## Stored data
※

/-- What a READ's lookup finds, and its refusals, in the order of its tests: RELEASED, RANGE, ABSENT, DISCARDED, NOT_SEALED,
TOO_SMALL, when the READ is taken and when it is handed a returned buffer. The lookup finds in the segment of the chain
whose range holds the sequence number the first header of the segment's walk that carries it; an entry that a commit has
placed (`Placed`, of which `Committed` speaks) is found at its sequence number, where it stands. -/
def Obligations.ReadRefusals : Prop :=
  (∀ (s : State) (n : Nat) (i : SegId) (off : Nat) (h : Header), s.lookup n = some (i, off, h) →
    i ∈ s.journal.chain ∧ (∃ a b, (s.seg i).firstSeq = some a ∧ (s.seg i).lastSeq = some b ∧ a ≤ n ∧ n ≤ b) ∧
      off + 32 ≤ (s.seg i).fill ∧ h = parseHeader (s.journal.sram.readBytes (segBase i + off) 32) ∧ h.seq = n) ∧
  (∀ (s u : State) (i : SegId) (h : Header) (payload : List Byte), Placed i h payload s u → h.Fits →
    i ∈ s.journal.chain → s.Filled i → (s.seg i).fill + footprint h.length ≤ 4096 →
    (∀ a ∈ (s.seg i).firstSeq, a ≤ h.seq) → (∀ e ∈ s.entriesOf i, e.2.seq ≠ h.seq) →
    (∀ j ∈ s.journal.chain, j ≠ i → (s.seg j).holdsSeq h.seq = false) →
    u.Filled i ∧ u.entriesOf i = s.entriesOf i ++ [((s.seg i).fill, h)] ∧
      u.lookup h.seq = some (i, (s.seg i).fill, h)) ∧
  ∀ (s : State) (c : ChanId) (r : Executing) (o : Result), s.journal.formatted = true →
    s.journal.readBuffers.length < 2 →
    (Executes c .read .handed r s ∧ s.journal.readWaiters = [] ∧ o = exec (.read c) s) ∨
      (Executes c .read .waitReadBuffer r s ∧ s.journal.readWaiters.head? = some c ∧ o = exec .readBufferClaim s) →
    (r.req.seq ≤ s.journal.head →
      OnlyCompletes c (r.req.completion .released r.req.seq Stamp.zero 0) s o) ∧
    (s.journal.head < r.req.seq → s.journal.nextSeq ≤ r.req.seq →
      OnlyCompletes c (r.req.completion .range r.req.seq Stamp.zero 0) s o) ∧
    (s.journal.head < r.req.seq → r.req.seq < s.journal.nextSeq →
      (s.lookup r.req.seq = none →
        OnlyCompletes c (r.req.completion .absent r.req.seq Stamp.zero 0) s o) ∧
      ∀ i off h, s.lookup r.req.seq = some (i, off, h) →
        (h.stateByte = 2 →
          OnlyCompletes c (r.req.completion .discarded r.req.seq Stamp.zero 0) s o) ∧
        (h.stateByte ≠ 2 → h.serial ≠ 0 → (∃ t ∈ s.txns.table, t.serial = h.serial) →
          OnlyCompletes c (r.req.completion .notSealed r.req.seq Stamp.zero 0) s o) ∧
        (h.stateByte ≠ 2 → (h.serial = 0 ∨ ∀ t ∈ s.txns.table, t.serial ≠ h.serial) →
          r.req.bufLength < 32 + h.length →
          OnlyCompletes c (r.req.completion .tooSmall r.req.seq Stamp.zero (32 + h.length)) s o))

/-- A READ that passes every test copies header and payload into a read buffer and writes them to the host; without a
free buffer it waits, and a returned buffer is handed to the oldest waiting READ. That a READ waits behind waiting READs
while a buffer is free, and that the hand-over is an event after the return, is the model's reading (log entry 11). -/
def Obligations.ReadCopies : Prop :=
  ∀ (s : State) (c : ChanId) (r : Executing), s.journal.formatted = true →
    (∀ i off h, s.journal.head < r.req.seq → r.req.seq < s.journal.nextSeq →
      s.lookup r.req.seq = some (i, off, h) → h.stateByte ≠ 2 →
      (h.serial = 0 ∨ ∀ t ∈ s.txns.table, t.serial ≠ h.serial) → 32 + h.length ≤ r.req.bufLength →
      s.journal.readBuffers.length < 2 →
      (Executes c .read .handed r s → s.journal.readWaiters = [] →
        ∃ u, exec (.read c) s = .next u ∧ SnapshotTaken c r i off h s u) ∧
      (∀ rest, Executes c .read .waitReadBuffer r s → s.journal.readWaiters = c :: rest →
        ∃ u, exec .readBufferClaim s = .next u ∧
          SnapshotTaken c r i off h { s with journal.readWaiters := rest } u ∧
          u.journal.readWaiters = rest)) ∧
    (Executes c .read .handed r s → 2 ≤ s.journal.readBuffers.length ∨ s.journal.readWaiters ≠ [] →
      ∃ u, exec (.read c) s = .next u ∧ MovedTo c { r with stage := .waitReadBuffer } s u ∧
        u.journal.readWaiters = s.journal.readWaiters ++ [c] ∧
        u.journal.readBuffers = s.journal.readBuffers ∧ SameContents s u)

/-- The end of a payload read with a host read error, and the end of a READ's host write: HOST_READ_ERROR, OK with seq,
timestamp and length, or HOST_WRITE_ERROR, whose timestamp zero is the model's choice (log entry 45); buffers are returned and
no channel faults. -/
def Obligations.DataTransfersEnd : Prop :=
  ∀ (s : State) (c : ChanId) (r : Executing),
    (Executes c .append .staging r s →
      OnlyCompletes c (r.req.refusal .hostReadError 0) s (exec (.payloadReadEnd c .error) s)) ∧
    ∀ (seq n : Nat) (stamp : Stamp), Executes c .read (.readWrite seq stamp n) r s →
      OnlyCompletes c (r.req.completion .ok seq stamp n) s (exec (.readDataWriteEnd c true) s) ∧
      OnlyCompletes c (r.req.completion .hostWriteError r.req.seq Stamp.zero 0) s (exec (.readDataWriteEnd c false) s)

/-- FLUSH with a wait-list record, taken at once or handed over after a wait: NV_FAULT while a segment is FAILED, OK at once
when S has reached next seq - 1, else a waiting record with that target, and the dirty OPEN segment in which the target lies
is queued. -/
def Obligations.FlushRule : Prop :=
  ∀ (s : State) (c : ChanId) (r : Executing) (o : Result), s.journal.formatted = true → s.waitRecordFree = true →
    (Executes c .flush .handed r s ∧ s.store.reservationWaiters = [] ∧ o = exec (.flush c) s) ∨
      (Executes c .flush .waitReservation r s ∧ s.store.reservationWaiters.head? = some c ∧
        o = exec .waitListReservation s) →
    (s.mediaFault = true → OnlyCompletes c (r.req.refusal .nvFault 0) s o) ∧
    (s.mediaFault = false → s.journal.nextSeq - 1 ≤ s.store.storedThrough →
      OnlyCompletes c (r.req.completion .ok (s.journal.nextSeq - 1) Stamp.zero s.store.storedThrough) s o) ∧
    (s.mediaFault = false → s.store.storedThrough < s.journal.nextSeq - 1 →
      ∃ u, o = .next u ∧ Deferred c s u ∧
        (∀ i a b, s.openSegment = some i → (s.seg i).dirty = true → (s.seg i).firstSeq = some a →
          (s.seg i).lastSeq = some b → a ≤ s.journal.nextSeq - 1 → s.journal.nextSeq - 1 ≤ b →
          i ∈ u.store.queue ∨ (u.seg i).inStore = true) ∧
        SameContents { s with store.waiting := s.store.waiting ++
          [{ chan := c, tag := r.req.tag, kind := .flush, target := s.journal.nextSeq - 1,
             seq := s.journal.nextSeq - 1, stamp := Stamp.zero, reqKind := .flush, serial := 0, index := 0 }] } u)
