@[simp] theorem recordEntry_frame (i : SegId) (c : ChanId) (r : Request) (h : Header) (payload : List Byte) (s : State) :
    (recordEntry i c r h payload s).pending = s.pending ∧ (recordEntry i c r h payload s).now = s.now ∧
    (recordEntry i c r h payload s).device = s.device ∧ (recordEntry i c r h payload s).window = s.window ∧
    (recordEntry i c r h payload s).staging = s.staging ∧
    (recordEntry i c r h payload s).journal.chain = s.journal.chain ∧
    (recordEntry i c r h payload s).journal.head = s.journal.head ∧
    (recordEntry i c r h payload s).journal.format = s.journal.format ∧
    (recordEntry i c r h payload s).journal.formatted = s.journal.formatted ∧
    (recordEntry i c r h payload s).journal.full = s.journal.full ∧
    (recordEntry i c r h payload s).journal.readBuffers = s.journal.readBuffers ∧
    (recordEntry i c r h payload s).journal.readWaiters = s.journal.readWaiters ∧
    (recordEntry i c r h payload s).budget.b = s.budget.b ∧
    (recordEntry i c r h payload s).budget.limit = s.budget.limit ∧
    (recordEntry i c r h payload s).budget.headroom = s.budget.headroom ∧
    (recordEntry i c r h payload s).budget.held = s.budget.held ∧
    (recordEntry i c r h payload s).budget.exposed = s.budget.exposed ∧
    (recordEntry i c r h payload s).monitor = s.monitor ∧
    (recordEntry i c r h payload s).store.storedThrough = s.store.storedThrough ∧
    (recordEntry i c r h payload s).store.waiting = s.store.waiting ∧
    (recordEntry i c r h payload s).store.reservationWaiters = s.store.reservationWaiters ∧
    (recordEntry i c r h payload s).store.metadataDirty = s.store.metadataDirty ∧
    (recordEntry i c r h payload s).store.jobsSinceDirty = s.store.jobsSinceDirty ∧
    (recordEntry i c r h payload s).store.newest = s.store.newest ∧
    (recordEntry i c r h payload s).store.idleDelay = s.store.idleDelay ∧
    (recordEntry i c r h payload s).store.lineStore = s.store.lineStore ∧
    (recordEntry i c r h payload s).store.phase = s.store.phase ∧
    (recordEntry i c r h payload s).store.storedCount = s.store.storedCount ∧
    (recordEntry i c r h payload s).store.failedList = s.store.failedList ∧
    (recordEntry i c r h payload s).store.failedOverflow = s.store.failedOverflow ∧
    (recordEntry i c r h payload s).store.emergencyGeneration = s.store.emergencyGeneration ∧
    (recordEntry i c r h payload s).store.handedD = s.store.handedD ∧
    (recordEntry i c r h payload s).store.handedExposed = s.store.handedExposed ∧
    (recordEntry i c r h payload s).array.slotA = s.array.slotA ∧
    (recordEntry i c r h payload s).array.slotB = s.array.slotB ∧
    (recordEntry i c r h payload s).array.closing = s.array.closing ∧
    (recordEntry i c r h payload s).supply = s.supply ∧ (recordEntry i c r h payload s).clock.ticks = s.clock.ticks ∧
    (recordEntry i c r h payload s).clock.epoch = s.clock.epoch ∧
    (recordEntry i c r h payload s).clock.intact = s.clock.intact ∧
    (recordEntry i c r h payload s).clock.stopLatch = s.clock.stopLatch ∧
    (recordEntry i c r h payload s).clock.validMarker = s.clock.validMarker ∧
    (recordEntry i c r h payload s).clock.oscRunning = s.clock.oscRunning ∧
    (recordEntry i c r h payload s).clock.batteryGood = s.clock.batteryGood ∧
    (recordEntry i c r h payload s).clock.clockValid = s.clock.clockValid ∧
    (recordEntry i c r h payload s).clock.transfer = s.clock.transfer ∧
    (recordEntry i c r h payload s).clock.batteryHeld = s.clock.batteryHeld ∧
    (recordEntry i c r h payload s).clock.stopRecorded = s.clock.stopRecorded ∧
    (recordEntry i c r h payload s).clock.vbatGood = s.clock.vbatGood ∧
    (recordEntry i c r h payload s).recovery = s.recovery ∧ (recordEntry i c r h payload s).cc = s.cc ∧
    (recordEntry i c r h payload s).out = s.out := by
  simp [recordEntry]

@[simp] theorem commit_frame (c : ChanId) (r : Request) (s : State) :
    (commit c r s).pending = s.pending ∧ (commit c r s).now = s.now ∧ (commit c r s).device = s.device ∧
    (commit c r s).window = s.window ∧ (commit c r s).journal.head = s.journal.head ∧
    (commit c r s).journal.format = s.journal.format ∧ (commit c r s).journal.formatted = s.journal.formatted ∧
    (commit c r s).budget.b = s.budget.b ∧ (commit c r s).budget.limit = s.budget.limit ∧
    (commit c r s).budget.headroom = s.budget.headroom ∧ (commit c r s).budget.exposed = s.budget.exposed ∧
    (commit c r s).monitor = s.monitor ∧ (commit c r s).store.metadataDirty = s.store.metadataDirty ∧
    (commit c r s).store.jobsSinceDirty = s.store.jobsSinceDirty ∧ (commit c r s).store.newest = s.store.newest ∧
    (commit c r s).store.idleDelay = s.store.idleDelay ∧ (commit c r s).store.lineStore = s.store.lineStore ∧
    (commit c r s).store.phase = s.store.phase ∧ (commit c r s).store.storedCount = s.store.storedCount ∧
    (commit c r s).store.failedList = s.store.failedList ∧
    (commit c r s).store.failedOverflow = s.store.failedOverflow ∧
    (commit c r s).store.emergencyGeneration = s.store.emergencyGeneration ∧
    (commit c r s).store.handedD = s.store.handedD ∧ (commit c r s).store.handedExposed = s.store.handedExposed ∧
    (commit c r s).array.slotA = s.array.slotA ∧ (commit c r s).array.slotB = s.array.slotB ∧
    (commit c r s).array.closing = s.array.closing ∧ (commit c r s).supply = s.supply ∧
    (commit c r s).clock.ticks = s.clock.ticks ∧ (commit c r s).clock.epoch = s.clock.epoch ∧
    (commit c r s).clock.intact = s.clock.intact ∧ (commit c r s).clock.stopLatch = s.clock.stopLatch ∧
    (commit c r s).clock.validMarker = s.clock.validMarker ∧ (commit c r s).clock.oscRunning = s.clock.oscRunning ∧
    (commit c r s).clock.batteryGood = s.clock.batteryGood ∧ (commit c r s).clock.clockValid = s.clock.clockValid ∧
    (commit c r s).clock.transfer = s.clock.transfer ∧ (commit c r s).clock.batteryHeld = s.clock.batteryHeld ∧
    (commit c r s).clock.stopRecorded = s.clock.stopRecorded ∧ (commit c r s).clock.vbatGood = s.clock.vbatGood ∧
    (commit c r s).recovery = s.recovery ∧ (commit c r s).cc.fetch = s.cc.fetch ∧
    (commit c r s).cc.lastServed = s.cc.lastServed ∧ (commit c r s).cc.fetchPaused = s.cc.fetchPaused ∧
    (commit c r s).cc.alerts = s.cc.alerts ∧ (commit c r s).cc.alertWaiters = s.cc.alertWaiters := by
  simp only [commit]
  (repeat' split) <;> simp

※

## YOUR OBJECTIVE
Among the entries above, the line containing "h.length ≤ r.req.bufLength →", the line containing "FAILED, OK at once", and all lines between them are to be restated word for word; nothing else belongs in the reply.

## TASK ANSWER
      (h.serial = 0 ∨ ∀ t ∈ s.txns.table, t.serial ≠ h.serial) → 32 + h.length ≤ r.req.bufLength →
      s.journal.readBuffers.length < 2 →
      (Executes c .read .handed r s → s.journal.readWaiters = [] →
        ∃ u, exec (.read c) s = .next u ∧ SnapshotTaken c r i off h s u) ∧
      (∀ rest, Executes c .read .waitReadBuffer r s → s.journal.readWaiters = c :: rest →
        ∃ u, exec .readBufferClaim s = .next u ∧
          SnapshotTaken c r i off h { s with journal.readWaiters := rest } u ∧
          u.journal.readWaiters = rest)) ∧
    (Executes c .read .handed r s → 2 ≤ s.journal.readBuffers.length ∨ s.journal.readWaiters ≠ [] →
      ∃ u, exec (.read c) s = .next u ∧ MovedTo c { r with stage := .waitReadBuffer } s u ∧
        u.journal.readWaiters = s.journal.readWaiters ++ [c] ∧
        u.journal.readBuffers = s.journal.readBuffers ∧ SameContents s u)

/-- The end of a payload read with a host read error, and the end of a READ's host write: HOST_READ_ERROR, OK with seq,
timestamp and length, or HOST_WRITE_ERROR, whose timestamp zero is the model's choice (log entry 45); buffers are returned and
no channel faults. -/
def Obligations.DataTransfersEnd : Prop :=
  ∀ (s : State) (c : ChanId) (r : Executing),
    (Executes c .append .staging r s →
      OnlyCompletes c (r.req.refusal .hostReadError 0) s (exec (.payloadReadEnd c .error) s)) ∧
    ∀ (seq n : Nat) (stamp : Stamp), Executes c .read (.readWrite seq stamp n) r s →
      OnlyCompletes c (r.req.completion .ok seq stamp n) s (exec (.readDataWriteEnd c true) s) ∧
      OnlyCompletes c (r.req.completion .hostWriteError r.req.seq Stamp.zero 0) s (exec (.readDataWriteEnd c false) s)

/-- FLUSH with a wait-list record, taken at once or handed over after a wait: NV_FAULT while a segment is FAILED, OK at once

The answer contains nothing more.